MAYA SCORPION KING.

Der Skorpion glänzt tiefschwarz im Sonnenlicht. Sein Stachel zielt bogenförmig in Kopfrichtung. Flink bewegt er sich eng entlang der Stufe. Hält inne. Richtet sich bedrohlich auf. Verharrt. Das ist die Foto-Gelegenheit für alle auf ihn herab gesenkten neugierigen aufgeregten Blicke.

Steinernes Rechteck auf Rechteck erhebt sich die Pyramide. Hellgrau, Anthrazit, schwarz. Satter grüner Urwald greift nach ihr. Pinke Blüten konkurrieren, buhlen um die Aufmerksamkeit bunter leicht umher flatternder Schmetterlinge. Palmen mit und ohne Kokosnüsse, spreizen große geschlossene Wedel von sich. Natürliche Dächer. Verkäufer allerlei Nippes aufgereiht wie Perlen einer Kette schutzsuchend vor Sonne und Regen drängen sich unter den in dunklem Grün glänzenden Blättern. Blendend weißer grobkörniger Kies schlängelt sich dem Eingang entgegen.

Die große Anlage Palenque beherbergt eine Vielzahl mehr oder weniger erhaltener Maya-Bauten. Ein schultertiefer Tunnel führt ins Innere der ersten Pyramide. Tropfen fallen geräuschvoll auf den Boden. Nasses Klatschen. Einige Tierchen verschwinden geräuschlos in tieferen Stein-Furchen. Die Luft ist alt, warm, dünn. Grabhöhlen liegen leer in dämmrigem Licht. Vier Kleine säumen eine Große mittig. Ein steinerner Sarkophag mit halbgeöffnetem schwerem Deckel füllt diesen mittleren Raum beinahe vollständig aus. Seine handbreiten Wände verhinderten Eindringen wie Ausdringen gleichermaßen. Der rote Sarg. Sein Name verrät seine Farbe. Einem ewigen Thron gleich ruht er in seinem feuchten Grab. Tonnenschwer. Ehrfurcht erregend.

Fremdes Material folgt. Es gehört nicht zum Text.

theorem linearPart_matmul_translationMatrix (W : WorkingMatrix) (p : Vec2) :
    linearPart (matmul W (translationMatrix p)) = linearPart W := by
  rw [translationMatrix, matmul_identityLinear_right]
  rfl

/-- Settles O28: the outer factors change no linear part, so that every bracketing has that of `S * R`. -/
theorem compositeLinearPartBracketsAlike : Obligations.CompositeLinearPartBracketsAlike := by
  intro o p s k T1 S R T2 linear
  have hT1 (W) : linear (matmul T1 W) = linear W := linearPart_identityLinear_matmul o.x o.y W
  have hT2 (W) : linear (matmul W T2) = linear W := linearPart_matmul_translationMatrix W p
  have hprod : ∀ P P' Q Q', linear P = linear P' → linear Q = linear Q' → linear (matmul P Q) = linear (matmul P' Q') :=
    fun _ _ _ _ => linearPart_matmul_congr
  have hcomposite : linear (composite o p s k) = linear (matmul S R) :=
    (hT2 _).trans (hprod _ _ _ _ (hT1 S) rfl)
  rw [hcomposite]
  refine ⟨?_, ?_, ?_, ?_⟩
  · exact (hprod _ _ _ _ (hT1 S) (hT2 R)).symm
  · rw [hT2, hT1]
  · rw [hT1, hT2]
  · rw [hT1]
    exact (hprod _ _ _ _ rfl (hT2 R)).symm

/-! ### BGSRP, whole (43_compose.md R180, R185) -/

/-- A product with a value of magnitude at most 1.0 is no larger than the other factor. -/
theorem fits8_fxmul {p q : Wide} (hp : fits8 p = true) (hq : TrigBounded q) : fits8 (fxmul p q) = true := by
  obtain ⟨hlo, hhi⟩ := (fits8_iff_toInt p).mp hp
  obtain ⟨hqlo, hqhi⟩ := hq
  have hprod : |p.toInt * q.toInt| ≤ 32767 * 256 := by
    rw [abs_mul]
    exact mul_le_mul (abs_le.mpr ⟨by omega, by omega⟩) (abs_le.mpr ⟨hqlo, hqhi⟩) (abs_nonneg _) (by decide)
  obtain ⟨hlower, hupper⟩ := abs_le.mp hprod
  have hexact : (fxmul p q).toInt = p.toInt * q.toInt / 256 := by
    rw [fxmul, BitVec.toInt_ofInt]
    exact Int.bmod_eq_of_le (by omega) (by omega)
  rw [fits8_iff_toInt, hexact]
  omega

theorem trigBounded_fxneg {v : Wide} (h : TrigBounded v) : TrigBounded (fxneg v) := by
  obtain ⟨hlo, hhi⟩ := h
  have hneg : (fxneg v).toInt = -v.toInt := by
    rw [fxneg, BitVec.toInt_ofInt]
    exact Int.bmod_eq_of_le (by omega) (by omega)
  rw [TrigBounded, hneg]
  omega

/-- The coefficient tests of BGSRP never fail when both scale lanes fit (R185). -/
theorem firstUnfit_composite (o p : Vec2) {sc : Vec2} (k : BitVec 8) (hx : fits8 sc.x = true) (hy : fits8 sc.y = true) :
    firstUnfit (composite o p sc k) = none := by
  rw [compositeClosedForm o p sc k, firstUnfit_eq_none]
  exact ⟨fits8_fxmul hx (trigBounded_cosT k), fits8_fxmul hx (trigBounded_fxneg (trigBounded_sinT k)),
    fits8_fxmul hy (trigBounded_sinT k), fits8_fxmul hy (trigBounded_cosT k)⟩

theorem exec_bgsrp_of_fits {s : State} {c : Idx} (d a b e : Idx) (hx : fits8 (s.readV c).x = true) (hy : fits8 (s.readV c).y = true) :
    exec (.bgsrp d a b c e) s = .next (s.writeB d
      (narrowBg (composite (s.readV a) (s.readV b) (s.readV c) (angleOf (s.readV e))))).completeFallible :=
  exec_of_no_failing (exec_bgsrp_of_fit_scale d a b e ((firstUnfitScale_eq_none _).mpr ⟨hx, hy⟩) rfl) (firstUnfit_composite _ _ _ hx hy)

/-- Settles O29: with a scale that fits nothing can fail and the cut loses nothing; else the scale test raises. -/
theorem bgsrpComposesAndNarrows : Obligations.BgsrpComposesAndNarrows := by
  obtain ⟨hraise, -⟩ := bgsrpRaisesOverflowOnUnfitScale
  refine ⟨fun s d a b c e hx hy => ⟨opcOf_assemble 0x20 d a b c e, _, exec_bgsrp_of_fits d a b e hx hy, ⟨?_, ?_⟩, ?_⟩,
    fun s d a b c e hx => hraise s d a b c e 4 (.inl ⟨rfl, hx⟩),
    fun s d a b c e hx hy => hraise s d a b c e 5 (.inr ⟨rfl, hx, hy⟩)⟩
  · rw [readB_completeFallible, readB_writeB_self, compositeClosedForm]
    rfl
  · have hfit := (firstUnfit_eq_none _).mp (firstUnfit_composite (s.readV a) (s.readV b) (angleOf (s.readV e)) hx hy)
    rw [compositeClosedForm] at hfit
    obtain ⟨ha, hb, hc, hd⟩ := hfit
    exact ⟨(toInt_extractLsb'_of_fits8 _ ha).symm, (toInt_extractLsb'_of_fits8 _ hb).symm, (toInt_extractLsb'_of_fits8 _ hc).symm,
      (toInt_extractLsb'_of_fits8 _ hd).symm⟩
  · exact completesInto_of_onlyWrites (onlyWrites_writeB s d _)

end Sys2Proof.Machine
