/-- A shaper of the scheduler (10 R307). -/
inductive ShaperRef where
  | subscriber (n : Fin 4096)
  | service (n : Fin 1024)
  | class (port : Fin 148) (k : Fin 8)
  | port (e : Fin 148)
  deriving DecidableEq, Repr

/-- What every request of the mailbox carries beside its opcode and PID (14 R441): the connection it comes on, its tag, its fence
flag, its instance and its payload; and whether the flash writes that it needs succeed (16 R499). -/
structure Req where
  ctl : CtlNo
  sess : Fin 4
  tag : Byte
  fence : Bool
  inst : BitVec 32
  data : List Byte
  flashOk : Bool
  deriving DecidableEq, Repr

/-- What is wrong with a malformed request (14 R442, R443). -/
inductive Malformed where
  /-- the magic number: framing is lost -/
  | magic
  /-- a payload length above 4,096 -/
  | length
  /-- version, flags, status, session or opcode -/
  | header
  /-- a fragment whose header differs from the first one's, or a reassembled payload above 65,536 bytes -/
  | fragment
  deriving DecidableEq, Repr

/-- A client certificate that verifies against trust anchor `anchor` (14 R434): the role its subject names, its validity in UTC
seconds, its fingerprint, and the client's address as PID 0411h spells it. -/
structure Client where
  anchor : Fin 4
  role : Option Byte
  notBefore : BitVec 48
  notAfter : BitVec 48
  fingerprint : BitVec 256
  address : BitVec 160
  deriving DecidableEq, Repr

/-- What a port shows of its link when it declares it down or up (R94): its fault status (PID 0807h), and for how many ticks the
condition has lasted. -/
structure LinkReading where
  status : BitVec 4
  lasted : Nat
  deriving DecidableEq, Repr

/-- What a step-up request comes from (R127): the received rate of a window, the egress occupancy, or rate stepping cleared. -/
inductive StepUpCause where
  | rate
  | occupancy
  | cleared
  deriving DecidableEq, Repr

/-- A pipeline at a pass, and the pipelines that ask for a tile in the same buffer clock (07 R233). -/
structure PipeTurn where
  pipe : Fin 8
  rivals : BitVec 8
  deriving DecidableEq, Repr

/-- A frame, by its head tile, that asks for its next tile, and the pipelines that ask in the same buffer clock (07 R233). -/
structure TileTurn where
  head : Fin 24576
  rivals : BitVec 8
  deriving DecidableEq, Repr

/-- The link check of a copy's head (11 R328), and that of the other plane's head where it arrives in the same port-group clock
(R333). -/
structure HeadCheck where
  good : Bool
  other : Option Bool
  deriving DecidableEq, Repr

/-- The ticks before a switchover, and whether the controller that takes over had acknowledged phase 1 of the commit under way
(05 R163). -/
structure Takeover where
  ticks : Nat
  acked : Bool
  deriving DecidableEq, Repr
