-- ==== Sys2Proof/Config.lean ====
section
/-! DEFINITION. The values the spec leaves open: constants without a body, so that nothing can be proved of them. -/

namespace Sys2Proof

/-- The flow hash of the selected chunks (05 R145), which the spec does not define: both planes compute the same one. -/
opaque Config.flowHash : Nat → BitVec 13

/-- The seeds of the four further CRC-32C values of the length filters (06 R192): by rebuild and value. -/
opaque Config.filterSeed : Nat → Fin 4 → BitVec 32

/-- The banks that a length receives beyond those it needs (06 R192): by rebuild and length index, of the banks still spare. -/
opaque Config.bankExtra : Nat → Nat → Nat

/-- Whether a flush that a switchover stopped had already removed the entry of a key (06 R213): by draw and key. -/
opaque Config.flushed : Nat → Nat → Bool

/-- Which of the free slots of a bucket an insertion takes (06 R180): by draw. -/
opaque Config.slotChoice : Nat → Nat

/-- The frequency estimate and phase term of a servo triple (12 R377), and the model's prediction (R400): by draw. -/
opaque Config.servoRho : Nat → BitVec 48

/-- The module's DC load in W, and what PSU-A carries of it beyond 40 % (02 R44): by instant. -/
opaque Config.moduleLoad : Nat → Nat
opaque Config.loadSplit : Nat → Fin 21

/-- The receive power (0.01 dBm) and the pre-FEC bit error ratio of a port (04 R132): by port and instant. -/
opaque Config.receivePower : Nat → Nat → BitVec 16
opaque Config.errorRatio : Nat → Nat → BitVec 16

/-- The case temperature at TC in 0.1 °C (02 R32): by instant, and as the mean of an hour of operation. -/
opaque Config.caseTemp : Nat → BitVec 16
opaque Config.hourTemp : Nat → BitVec 16

/-- What the parser reads beyond its window (05 R137): by frame bytes and position. -/
opaque Config.parseByte : List Byte → Nat → Byte

/-- A byte of a memory that a hod reads and that no hod has written (15 R467): by memory and address, and instant. -/
opaque Config.spaceByte : Nat → Nat → Byte

/-- A value that nothing constrains: by draw. -/
opaque Config.freeValue : Nat → Nat

/-- The MAC address that leads to a unicast PTP master (12 R383): by port and address. -/
opaque Config.neighbourMac : Nat → Nat → BitVec 48

/-- The Ed25519 signature of a content under a key (18 R529). -/
opaque Config.signature : Nat → Nat → BitVec 512

/-- The code on the module's enrolment card, padded to 16 bytes (14 R436). -/
opaque Config.enrolmentCode : BitVec 128

/-- Whether the image that bytes spell is signed with a Svaven image key (14 R459, check 5). -/
opaque Config.imageSigned : Nat → Bool

/-- Input slots of a pipeline for recirculated copies beyond the first (10 R310, 08 R251: the number is nowhere stated). -/
opaque Config.inputSlots : Nat

end Sys2Proof
end

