/-- Group 18h, PIDs 1800h to 1827h. -/
def Catalogue.rows18a : List Row := [
  .ro (.u 2) .one .ctl (.const 24576),
  .ro (.u 2) .one .ctl (.const 24320),
  .ro (.u 2) (.upto 2) (.plane 1),
  .ro (.u 2) (.upto 2) (.plane 1),
  .rw (.u 2) (.upto 32768) .stored .now (.rng 0 2047) .byInst,
  .rw (.u 2) (.upto 2048) .stored .now .any .zero,
  .ro (.u 2) (.upto 4096) (.plane 2048),
  .rw (.u 2) (.upto 16) .stored .now .any .zero,
  .ro (.u 2) (.upto 32) (.plane 16),
  .rw (.u 2) (.upto 16) .stored .now .any .zero,
  .ro (.u 2) (.upto 32) (.plane 16),
  .ro (.u 2) .one .ctl (.const 22144),
  .ro (.u 2) (.upto 2) (.plane 1),
  .rw (.u 2) .one .stored .now .any .zero,
  .ro (.u 2) (.upto 2) (.plane 1),
  .ro (.u 2) (.upto 2) (.plane 1),
  .ro (.u 2) (.upto 2) (.plane 1),
  .rw (.u 2) .one .stored .now .any (.const 512),
  .rw (.u 2) .one .stored .now .any (.const 256),
  .rw (.u 2) .one .stored .now .any (.const 256),
  .ro (.u 2) (.upto 6) (.plane 3),
  .rw (.u 2) .one .stored .now .any (.const 1152),
  .ro (.u 2) (.upto 2) (.plane 1),
  .ro (.u 4) .one .ctl,
  .rw .enum8 (.upto 32768) .stored .now (.rng 0 2) .zero,
  .ro (.u 1) (.upto 16) (.plane 8),
  .ro (.u 1) .one .ctl (.const 16),
  .ro (.u 1) (.upto 2) (.plane 1),
  .ctr (.u 8) (.upto 2) (.plane 1),
  .ctr (.u 8) (.upto 2) (.plane 1),
  .ctr (.u 8) (.upto 2) (.plane 1),
  .ctr (.u 8) (.upto 2) (.plane 1),
  .ctr (.u 4) (.upto 8) (.plane 4),
  .ro (.u 2) (.upto 2) (.plane 1),
  .rw (.u 2) .one .stored .now (.rng 1 512) (.const 16),
  .rw (.u 4) .one .stored .now (.rng 0 86400) (.const 60),
  .wo .bool .one (.codes [1]),
  .ro .enum8 (.upto 2) (.plane 1),
  .ro (.u 4) (.upto 2) (.plane 1),
  .ro (.u 4) (.upto 2) (.plane 1)]

/-- Group 18h, PIDs 1828h to 182Fh. -/
def Catalogue.rows18b : List Row := [
  .ctr (.u 4) (.upto 2) (.plane 1),
  .ctr (.u 4) (.upto 2) (.plane 1),
  .rw (.u 2) (.upto 2) .vol .now (.codes [0]) .zero (.plane 1),
  .ro (.u 4) (.upto 2) (.plane 1),
  .ctr (.u 4) (.upto 4) (.plane 2),
  .ro (.u 8) (.upto 6) .ctl .byInst,
  .ro (.u 4) (.upto 6) .ctl,
  .ctr (.u 4) (.upto 8) .ctl]

/-- Group 18h. -/
def Catalogue.rows18 : List Row := Catalogue.rows18a ++ Catalogue.rows18b

/-- Group 1Ah, PIDs 1A00h to 1A27h. -/
def Catalogue.rows1Aa : List Row := [
  .rw .enum8 (.upto 144) .stored .now (.rng 0 1) .zero,
  .rw (.u 2) (.upto 1152) .stored .now (.rng 1 24576) (.const 2048),
  .rw (.u 2) (.upto 144) .stored .now (.rng 1 24576) (.const 8192),
  .ro (.u 2) (.upto 2304) (.plane 1152),
  .rw (.u 1) (.upto 144) .stored .now (.rng 1 36) (.const 6),
  .rw (.u 1) (.upto 144) .stored .now (.rng 1 8) (.const 8),
  .rw (.u 1) (.upto 32768) .stored .now (.rng 0 63) .zero,
  .rw .bool (.upto 32768) .stored .now .any (.const 1),
  .wo .bool (.upto 32768) (.codes [1]),
  .rw (.u 2) (.upto 64) .stored .now (.rng 1 24576) (.const 4096),
  .rw (.u 2) (.upto 64) .stored .now .any .zero,
  .rw (.u 4) (.upto 64) .stored .now (.rng 0 1000000) .zero,
  .rw .bool (.upto 64) .stored .now .any .zero,
  .rw (.s 4) (.upto 64) .stored .now .any (.const 0x61a80),
  .rw (.s 4) (.upto 64) .stored .now .any (.const 0xffff3cb0),
  .rw (.u 1) (.upto 64) .stored .now (.rng 0 3) (.const 1),
  .rw .dt .one .stored .now .any (.const 0x12d53d93000000000000),
  .rw (.s 4) .one .stored .now (.srng (-10000000) 10000000) .zero,
  .rw (.u 4) (.upto 144) .stored .now (.rng 0 1000000) .zero,
  .rw (.u 2) .one .stored .restart (.rng 1 1000) (.const 10),
  .rw .bool (.upto 144) .stored .now .any (.const 1),
  .rw .bool (.upto 144) .stored .now .any .zero,
  .ro .enum8 .one .ctl,
  .ro (.u 2) (.upto 65536) (.plane 32768),
  .ro (.u 2) (.upto 65536) (.plane 32768),
  .ro (.u 8) (.upto 65536) (.plane 32768),
  .ro (.u 8) (.upto 65536) (.plane 32768),
  .ro (.u 8) (.upto 65536) (.plane 32768),
  .ctr (.u 8) (.upto 65536) (.plane 32768),
  .ctr (.u 8) (.upto 65536) (.plane 32768),
  .ctr (.u 8) (.upto 65536) (.plane 32768),
  .ctr (.u 8) (.upto 65536) (.plane 32768),
  .ctr (.u 8) (.upto 65536) (.plane 32768),
  .ctr (.u 8) (.upto 65536) (.plane 32768),
  .ctr (.u 8) (.upto 65536) (.plane 32768),
  .ctr (.u 8) (.upto 65536) (.plane 32768),
  .ctr (.u 8) (.upto 288) (.plane 144),
  .ctr (.u 8) (.upto 288) (.plane 144),
  .ctr (.u 8) (.upto 288) (.plane 144),
  .ctr (.u 8) (.upto 288) (.plane 144)]
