-- ==== Sys2Proof/Machine/State.lean ====
section
/-! DEFINITION. The state of the module as plain data: its parameters in one sparse register file, what each part holds
beside them, and the queue of waiting commands. -/

namespace Sys2Proof.Machine

/-- One entry of the sticky fault record (17 R517). -/
structure FaultEntry where
  set : Bool
  dtInvalid : Bool
  saturated : Bool
  restored : Bool
  count : Nat
  inst : Nat
  /-- DT of the first occurrence, as the 14-byte value of R365 -/
  dt : Nat
  deriving DecidableEq, Repr

/-- A clear entry. -/
def FaultEntry.clear : FaultEntry := ⟨false, false, false, false, 0, 0, 0⟩

/-- The timebase triple (12 R366): `baseDT` in units of 2^-16 ns. -/
structure Triple where
  baseRC : Nat
  baseDT : Int
  rho : Int
  deriving DecidableEq, Repr

/-- A frame sent on an external port, or on a pin of the module. -/
structure TxFrame where
  port : Nat
  /-- the frame without its FCS -/
  bytes : List Byte
  /-- ended with an inverted FCS (08 R268) -/
  stomped : Bool
  /-- the FCS appended -/
  fcs : List Byte
  rc : Nat
  deriving DecidableEq, Repr

/-- A frame in reception or in ingress staging (04 R100 to R123). -/
structure RxFrame where
  bytes : List Byte
  /-- arrival RC and fraction of the ingress timestamp (R122, 12 R373) -/
  rc : Nat
  frac : Nat
  /-- EtherType 8808h: consumed by the MAC (R103) -/
  macControl : Bool
  /-- discarded by steering (R112, R113) or by the limiter (R114) -/
  drop : Bool
  /-- controller path (R113) -/
  ctl : Bool
  icls : Nat
  /-- marked colour (R118): 0 green, 1 yellow, 2 red -/
  colour : Nat
  /-- the policer that polices it (R563), instance 2,048 g + k -/
  policer : Option Nat
  /-- sequence number once replication has started (R123) -/
  seq : Option Nat
  /-- planes it was replicated to (R124) -/
  planes : List Nat
  /-- FRER word (11 R355), bit 31 not held: present where it is `some` -/
  frer : Option Nat
  /-- marked without an R-TAG by recovery identification (11 R355) -/
  tagless : Bool
  /-- transit time correction applies, and the correctionField was saturated on arrival (12 R387) -/
  tc : Bool
  tcSat : Bool
  deriving DecidableEq, Repr

/-- The speed-stepping state of a port beyond PIDs 083Fh to 0841h (04 R125 to R128). -/
structure Stepping where
  exchange : Nat
  attempts : Nat
  /-- the request outstanding: 0 none, 1 step-down, 2 step-up -/
  asked : Nat
  /-- the speed being stepped to: 1 10 Gb/s, 0 25 Gb/s (coded as PID 0801h) -/
  target : Nat
  /-- RC of the last request (R126) -/
  since : Nat
  deriving DecidableEq, Repr

/-- Why a laser swap runs or waits (04 R97). -/
inductive SwapCause where
  | wearOut | loss | request
  deriving DecidableEq, Repr

/-- What a port holds beyond its parameters (04). -/
structure Port where
  rx : Option RxFrame
  /-- port-level pause until this RC (R105, R106) -/
  pauseUntil : Option Nat
  /-- per priority: paused until (R107) -/
  pfcUntil : Tab Nat
  /-- per priority: paused without a break since (R109) -/
  pfcSince : Tab Nat
  /-- per priority: received PFC ignored since (R109) -/
  pfcIgnore : Tab Nat
  /-- priorities, and 8 for a port-level PAUSE, for which XOFF is in force, with the RC it was last sent (R110) -/
  xoff : Tab Nat
  /-- a swap in its hit, with its start RC (R98) -/
  swapHit : Option Nat
  /-- a swap waiting for a warm spare (R99) -/
  swapWait : Option SwapCause
  step : Stepping
  /-- RC from which the step-down dwell counts (R126) -/
  dwellSince : Nat
  /-- the transmitter is trained and the laser lit (R562) -/
  training : Bool
  /-- received bits: the 1 ms window last received in, its bits, and the bits of the window before it (R126, R127) -/
  rxWin : Nat
  rxBits : Nat
  rxPrev : Nat
  /-- frames of which one plane's copy was discarded at the hold limit (R128, R129): (ingress port, sequence) -/
  holdDrops : List (Nat × Nat)
  /-- the frame in transmission when the port left service, which completes (R93) -/
  finishing : Option (Nat × Nat)
  deriving DecidableEq, Repr

/-- A port as delivered. -/
def Port.init : Port := ⟨none, none, [], [], [], [], none, none, ⟨0, 0, 0, 0, 0⟩, 0, false, 0, 0, 0, [], none⟩

/-- The token state of a policer (04 R118), in 1/256 byte. -/
structure Policer where
  tc : Nat
  tp : Nat
  lastRC : Nat
  /-- both buckets full: not charged yet, or filled (R131, R134) -/
  full : Bool
  /-- its state was lost to a memory error (R134, PID 0A1Ch) -/
  lost : Bool
  deriving DecidableEq, Repr

/-- What a port group holds beyond its parameters. -/
structure PortGroup where
  /-- controller-path limiter: tokens in 1/400,000,000 frame and the RC they were counted at (R114) -/
  ctlTokens : Nat
  ctlRC : Nat
  ctlInit : Bool
  /-- policers that have been charged, by number (R118) -/
  policers : Tab Policer
  /-- ingress fraction FIFO (12 R374): (port, sequence, fraction) -/
  fractions : List (Nat × Nat × Nat)
  deriving DecidableEq, Repr

/-- A port group just powered. -/
def PortGroup.init : PortGroup := ⟨0, 0, false, [], []⟩

/-- A course that has closed and not yet settled (09 R278, R291): its number, the record it was opened with, its open and close
RCs, and its settled instant (DT units) with the RC computed for it. -/
structure ClosedCourse where
  course : Nat
  record : Nat
  openRC : Nat
  closeRC : Nat
  settledAt : Int
  settledRC : Nat
  deriving DecidableEq, Repr

/-- A course bank (09 R275): cycle length, phase and lend lead in ns, and the course records in use. -/
structure CourseBank where
  cycle : Nat
  phase : Nat
  lead : Nat
  records : List Nat
  deriving DecidableEq, Repr

/-- A port's coursing calendar beyond PIDs 1C07h to 1C13h (09). -/
structure CoursePort where
  /-- a live bank with a course is in force, and edges are computed -/
  armed : Bool
  /-- the next course to open, with its open instant in DT units (09 R278) -/
  next : Nat
  openAt : Int
  /-- RC of that course's horizon, or of its open edge once `opens` (R279) -/
  edge : Nat
  opens : Bool
  /-- open instant, open RC and close RC of the course in phase 2 (R280) -/
  nowAt : Int
  openRC : Nat
  closeRC : Nat
  /-- closed courses up to their settled edge -/
  old : List ClosedCourse
  /-- RC at which a requested swap takes effect (R291), and the shadow bank as it stood at the request -/
  swapRC : Option Nat
  swapBank : CourseBank
  deriving DecidableEq, Repr

/-- No course yet. -/
def CoursePort.init : CoursePort := ⟨false, 0, 0, 0, false, 0, 0, 0, [], none, ⟨0, 0, 0, []⟩⟩

/-- What a plane's coursing and scheduler hold (09, 10). -/
structure PlaneSched where
  /-- outstanding shortfall x_c by 64 × port + course (09 R284) -/
  short : Tab Nat
  /-- DWRR deficits in bytes (10 R304), by element: 0 queue, 1 subscriber, 2 service, 3 class, in key kind × 2^20 + index -/
  deficit : Tab Int
  /-- the element each parent serves now (10 R304) -/
  current : Tab Nat
  /-- shaper tokens in 10^-6 byte (10 R307), by element as above and 4 port -/
  tokens : Tab Int
  /-- rates and bursts in force since the last refill (10 R308) -/
  rates : Tab (Nat × Nat)
  /-- last reported FIFO free space of each port and the bytes started since (11 R336) -/
  credit : Tab (Nat × Nat)
  /-- end of the line time of the copy last started on an output (10 R305) -/
  lineEnd : Tab Nat
  deriving DecidableEq, Repr

/-- Nothing scheduled. -/
def PlaneSched.init : PlaneSched := ⟨[], [], [], [], [], [], []⟩

/-- The state of a version slot (05 R160). -/
inductive SlotState where
  | free | loading | armed | active | draining
  deriving DecidableEq, Repr

/-- A version slot V0 to V3 (05 R155 to R165). `image` lists the bundle-class values that differ from the factory default. -/
structure Slot where
  state : SlotState
  /-- activation RC as the active controller records it, and as each plane holds it (R166) -/
  actRC : Nat
  actA : Nat
  actB : Nat
  token : Nat
  /-- RC of the successor's activation, from which settling and stalling are counted (R160, R162) -/
  succRC : Nat
  /-- its instant as converted (R156), and the changes it was committed with -/
  instant : Int
  bundle : Tab Nat
  image : Tab Nat
  /-- how often the slot has been freed: the use to which a frame in flight belongs (R162) -/
  gen : Nat
  deriving DecidableEq, Repr

/-- A slot before its first use. -/
def Slot.init : Slot := ⟨.free, 0, 0, 0, 0, 0, 0, [], [], 0⟩

/-- A slot freed (R160): it begins another use. -/
def Slot.freed (x : Slot) : Slot := { Slot.init with gen := x.gen + 1 }

/-- A frame as a plane holds it: the bytes received so far, the stamp and ingress word (04 R122), and what
classification has made of it (05 R145). -/
structure Frame where
  port : Nat
  seq : Nat
  rc : Nat
  frac : Nat
  bytes : List Byte
  /-- the frame's end has been received -/
  ended : Bool
  /-- ingress word bit 6: FCS error or oversize (R101) -/
  bad : Bool
  oversize : Bool
  icls : Nat
  colour : Nat
  ctl : Bool
  /-- FRER word (11 R355) and the tagless mark -/
  frer : Option Nat
  tagless : Bool
  /-- pipeline, from the ingress port group, or named by an injection (15 R479) -/
  pipe : Nat
  bed : Nat
  second : Bool
  /-- resume length and VRF of a recirculating route lookup (06 R194) -/
  resume : Option Nat
  routeVrf : Nat
  /-- result of the label entry, carried with the frame (06 R178) -/
  label : Option Nat
  /-- frame resolved by the controller: transmit-header mode, port and queue (15 R479) -/
  inject : Option (Nat × Nat × Nat)
  /-- transit time correction applies; the correctionField was saturated on arrival (12 R387) -/
  tc : Bool
  tcSat : Bool
  moduleFrame : Bool
  oneStep : Bool
  departure : Bool
  /-- the stage that set a controller flag, and the reason of R478 -/
  stage : Nat
  reason : Nat
  /-- byte offset of the IP header from which the parser took DSCP and ECN -/
  ipOff : Option Nat
  /-- planes the frame was replicated to: one only makes a sole copy -/
  sole : Bool
  /-- the CRC-32C of the stamp (04 R122), formed at the frame's end -/
  stampCrc : Nat
  /-- the use of its version slot under which it was classified (R162) -/
  verGen : Nat
  deriving DecidableEq, Repr

/-- A tile's link-memory entry (07 R220). -/
structure Tile where
  next : Nat
  last : Bool
  code : Nat
  deriving DecidableEq, Repr

/-- The descriptor of a stored frame (07 R221). -/
structure Desc where
  frame : Frame
  gen : Nat
  count : Nat
  tail : Nat
  holders : Nat
  refs : Nat
  tenant : Nat
  group : Nat
  course : Option Nat
  kport : Nat
  xsub : Nat
  /-- the chain of pools chosen at the first tile (R229): codes in order -/
  chain : List Nat
  /-- physical rewrite entry (06 R200); 0 none -/
  rewrite : Nat
  /-- the header code (11 R328) -/
  headerCode : Nat
  deriving DecidableEq, Repr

Die Welt ausserhalb der Gruft strotzt vor Sonnenlicht, Wärme, Leben. Ineinander greifende speckige Steine bilden Stufe um Stufe. Strotzen vor Feuchtigkeit. Trotzen senkender Sonne. Rutschgefahr. Der Gipfel ist unendlich viele Stufen entfernt. Ich stoße mich mit dem linken Fuß ab, stütze mich auf den Rechten und erklimme die nächste kindsgroße Stufe. Schwitze. Stöhne. Wieder eine Stufe. Meine Expedition findet im Gipfelsturm ihr Ende. Die Anlage erstreckt sich würdevoll vor mir. Winzige Menschen irren wie Ameisen in einem Labyrinth umher. Sind stets bemüht. Bemüht um das beste Abbild des Gesehenen. Ich setze mich, trinke Wasser und halte inne.